(Beginning of Exercise materials)

-- ==== Sys2Proof/Machine/Power.lean ====
section
/-! DEFINITION. Power, heat and service (20), the emergency save (14 R357, R358), device reset, and REGISTER_WRITE. -/
namespace Sys2Proof.Machine

/-! ## Operating points (20 R418 to R420) -/

/-- The column of a core's quad, and its die (20, Heat). -/
def coresOf (die col : Nat) : List Nat := ((List.range 64).filter fun c => c / 4 % 4 == col).map (64 * die + ·)

def State.thermOf (s : State) (die : Nat) : Therm := s.svc.therm.getD die {}
def State.setTherm (s : State) (die : Nat) (t : Therm) : State := { s with svc := { s.svc with therm := s.svc.therm.set die t } }

/-- The caps of a core at their floors, or at their most (20 R419). -/
def Core.floorCaps (x : Core) : Core := { x with requests := 32, gatherCap := 2 }
def Core.fullCaps (x : Core) : Core := { x with requests := 256, gatherCap := 16 }

/-- The column of a core is throttled (20 R422). -/
def throttled (s : State) (core : Nat) : Bool := (s.thermOf (core / 64)).throt.getLsbD (core / 4 % 4)

def State.allCores (s : State) (f : Nat → Core → Core) : State :=
  (List.range (64 * s.variant.towers)).foldl (fun s c => s.setCore c (f c (s.core c))) s

/-- The power controller runs again: caps stay at their floors in throttled columns alone (20 R419, R422, R423). -/
def controllerRuns (s : State) : State :=
  let s := s.allCores fun c x => if throttled s c then x.floorCaps else x.fullCaps
  { s with svc := { s.svc with safe := false, ctrl := 0 } }

/-- LANE_RATE_CHANGE (20 R418): by the power controller; a throttled column stays at half rate. The first one after a
restart shows that the controller runs again (DESIGN CHOICE, log 48). -/
def tryLaneRateChange (core : Nat) (half : Bool) (s : State) : Option State :=
  if 64 * s.variant.towers ≤ core ∨ s.svc.ctrl = 2 ∨ (half = false ∧ throttled s core = true) then none
  else
    let s := if s.svc.ctrl = 1 then controllerRuns s else s
    some (s.setCore core { s.core core with halfRate := half })
def execLaneRateChange (core : Nat) (half : Bool) (s : State) : Out := comes s (tryLaneRateChange core half s)

/-- VOLTAGE_DROOP (20 R419) stretches clocks only. -/
def tryVoltageDroop (core : Nat) (s : State) : Option State :=
  if core < 64 * s.variant.towers then some s else none
def execVoltageDroop (core : Nat) (s : State) : Out := comes s (tryVoltageDroop core s)

/-- WAY_GATE (20 R420): at least 4 ways stay live. -/
def tryWayGate (tower : Nat) (s : State) : Option State :=
  let x := s.tower tower
  if tower < s.variant.towers ∧ 4 < x.ways then some (s.setTower tower { x with ways := x.ways - 1 }) else none
def execWayGate (tower : Nat) (s : State) : Out := comes s (tryWayGate tower s)

def tryWayEnable (tower : Nat) (s : State) : Option State :=
  let x := s.tower tower
  if tower < s.variant.towers ∧ x.ways < 16 then some (s.setTower tower { x with ways := x.ways + 1 }) else none
def execWayEnable (tower : Nat) (s : State) : Out := comes s (tryWayEnable tower s)

/-! ## Heat (20 R422) -/

def colBit (col : Nat) : BitVec 4 := (1 : BitVec 4) <<< col

/-- TMAX: the hottest column. -/
def Therm.tmax (t : Therm) : Nat := t.temp.toList.foldl (fun m x => max m x.toNat) 0

/-- The sensors of a column read anew: from `least` to below `below`, and otherwise open. -/
def State.senseAt (s : State) (die col least below : Nat) : State :=
  let t := s.thermOf die
  let v := BitVec.ofNat 8 (min (below - 1) (max least (Config.temperature s.free (4 * die + col)).toNat))
  { s.setTherm die { t with temp := t.temp.setIfInBounds col v } with free := s.free + 1 }

def dieCol (s : State) (die col : Nat) : Bool := decide (die < s.variant.towers) && decide (col < 4)

/-- HOT_TRIP: the column is reported hot; PREEMPTION_REQUEST then moves its groups (17 R390). -/
def tryHotTrip (die col : Nat) (s : State) : Option State :=
  let t := s.thermOf die
  if dieCol s die col = true ∧ t.hot.getLsbD col = false then
    some ((s.setTherm die { t with hot := t.hot ||| colBit col }).senseAt die col s.svc.hotAt 256)
  else none
def execHotTrip (die col : Nat) (s : State) : Out := comes s (tryHotTrip die col s)

/-- HOT_CLEAR: the column shows less than the threshold less 5. -/
def tryHotClear (die col : Nat) (s : State) : Option State :=
  let t := s.thermOf die
  if dieCol s die col = true ∧ t.hot.getLsbD col = true then
    some ((s.setTherm die { t with hot := t.hot &&& ~~~colBit col }).senseAt die col 0 (s.svc.hotAt - 5))
  else none
def execHotClear (die col : Nat) (s : State) : Out := comes s (tryHotClear die col s)

/-- THROTTLE_TRIP: half rate, and the caps at their floors. -/
def tryThrottleTrip (die col : Nat) (s : State) : Option State :=
  let t := s.thermOf die
  if dieCol s die col = true ∧ t.throt.getLsbD col = false then
    let s := (coresOf die col).foldl (fun s c => s.setCore c { (s.core c).floorCaps with halfRate := true }) s
    some ((s.setTherm die { t with throt := t.throt ||| colBit col }).senseAt die col 105 256)
  else none
def execThrottleTrip (die col : Nat) (s : State) : Out := comes s (tryThrottleTrip die col s)

/-- THROTTLE_CLEAR: the column shows less than 100; the caps rise where the power controller runs. -/
def tryThrottleClear (die col : Nat) (s : State) : Option State :=
  let t := s.thermOf die
  if dieCol s die col = true ∧ t.throt.getLsbD col = true then
    let s := (coresOf die col).foldl (fun s c =>
      s.setCore c { (if s.svc.ctrl = 0 then (s.core c).fullCaps else s.core c) with halfRate := s.svc.safe }) s
    some ((s.setTherm die { t with throt := t.throt &&& ~~~colBit col }).senseAt die col 0 100)
  else none
def execThrottleClear (die col : Nat) (s : State) : Out := comes s (tryThrottleClear die col s)

/-! ## The emergency save (14 R357, R358) -/

/-- The CSRs held per hart or sequencer, in ascending number (04 R108, 14 R353). -/
def savedCsrs (seq : Bool) : List Nat :=
  ([0, 1, 2, 3, 0x010, 0x011, 0x012, 0x013, 0x014, 0x015, 0x016, 0x017, 0x018, 0x019, 0x01A, 0x01B, 0x01C, 0x01D,
    0x020, 0x021, 0x022, 0x023, 0x024, 0x025, 0x026, 0x030, 0x031, 0x032, 0x033, 0x040, 0x041, 0x042, 0x061,
    0x070]).filter fun n => (csrAccess seq n).isSome

/-- The hart at a place at its stop: gathers delivered, register-bound operations cut back, its service ended. -/
def stopHart (s : State) (k : Nat) : State :=
  let s := s.modHart k fun h => h.deliverAll.stopReads
  let s := if isSeqPlace k then (tryMatrixWordComplete (k / 9) s).getD s else s
  (cutBound (s.leaveOrders k) k).modHart k fun h =>
    ({ { h with full := h.undrained, draining := none }.endService with
       slots := [], monitor := none, life := .ready, latched := none, owed := false } : Hart).leaveSlot k h.pc

/-- The emergency fields of the record of a hart or sequencer (14 R353): the CSRs as S reads them. -/
def writeEmergency (s : State) (pa k : Nat) : State :=
  let h := s.hart k
  let asS := { h with tstat := { h.tstat with prv := true } }
  let s := physWords s (pa + 0x100) ((List.range 31).map fun i => (h.rd (BitVec.ofNat 5 (i + 1))).toNat)
  let s := physWrite s (pa + 0x1F8) 8 h.pc.toNat
  let s := physWords s (pa + 0x200) (((savedCsrs (isSeqPlace k)).map fun n =>
    if n = 0x016 then h.tstat.word else (csrRead s k asS n).toNat).take 31)
  if isSeqPlace k then s
  else
    let s := h.p.toList.zipIdx.foldl (fun s p =>
      store s (pa + 0x1000 + h.vgrant / 32 * p.2) (toBytes (h.vgrant / 32) p.1.toNat) none) s
    h.v.toList.zipIdx.foldl (fun s p =>
      if h.vdirty.getLsbD p.2 then
        store s (pa + 0x2000 + h.vgrant / 8 * p.2) (toBytes (h.vgrant / 8) (p.1.toNat % 2 ^ h.vgrant)) none
      else s) s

(End of Exercise materials)

What you will do: What you return should be the lines from the beginning of the records through the one that contains "def State.allCores (s", repeated exactly and with no additions.

Answer:
-- ==== Sys2Proof/Machine/Power.lean ====
section
/-! DEFINITION. Power, heat and service (20), the emergency save (14 R357, R358), device reset, and REGISTER_WRITE. -/
namespace Sys2Proof.Machine

/-! ## Operating points (20 R418 to R420) -/

/-- The column of a core's quad, and its die (20, Heat). -/
def coresOf (die col : Nat) : List Nat := ((List.range 64).filter fun c => c / 4 % 4 == col).map (64 * die + ·)

def State.thermOf (s : State) (die : Nat) : Therm := s.svc.therm.getD die {}
def State.setTherm (s : State) (die : Nat) (t : Therm) : State := { s with svc := { s.svc with therm := s.svc.therm.set die t } }

/-- The caps of a core at their floors, or at their most (20 R419). -/
def Core.floorCaps (x : Core) : Core := { x with requests := 32, gatherCap := 2 }
def Core.fullCaps (x : Core) : Core := { x with requests := 256, gatherCap := 16 }

/-- The column of a core is throttled (20 R422). -/
def throttled (s : State) (core : Nat) : Bool := (s.thermOf (core / 64)).throt.getLsbD (core / 4 % 4)

def State.allCores (s : State) (f : Nat → Core → Core) : State :=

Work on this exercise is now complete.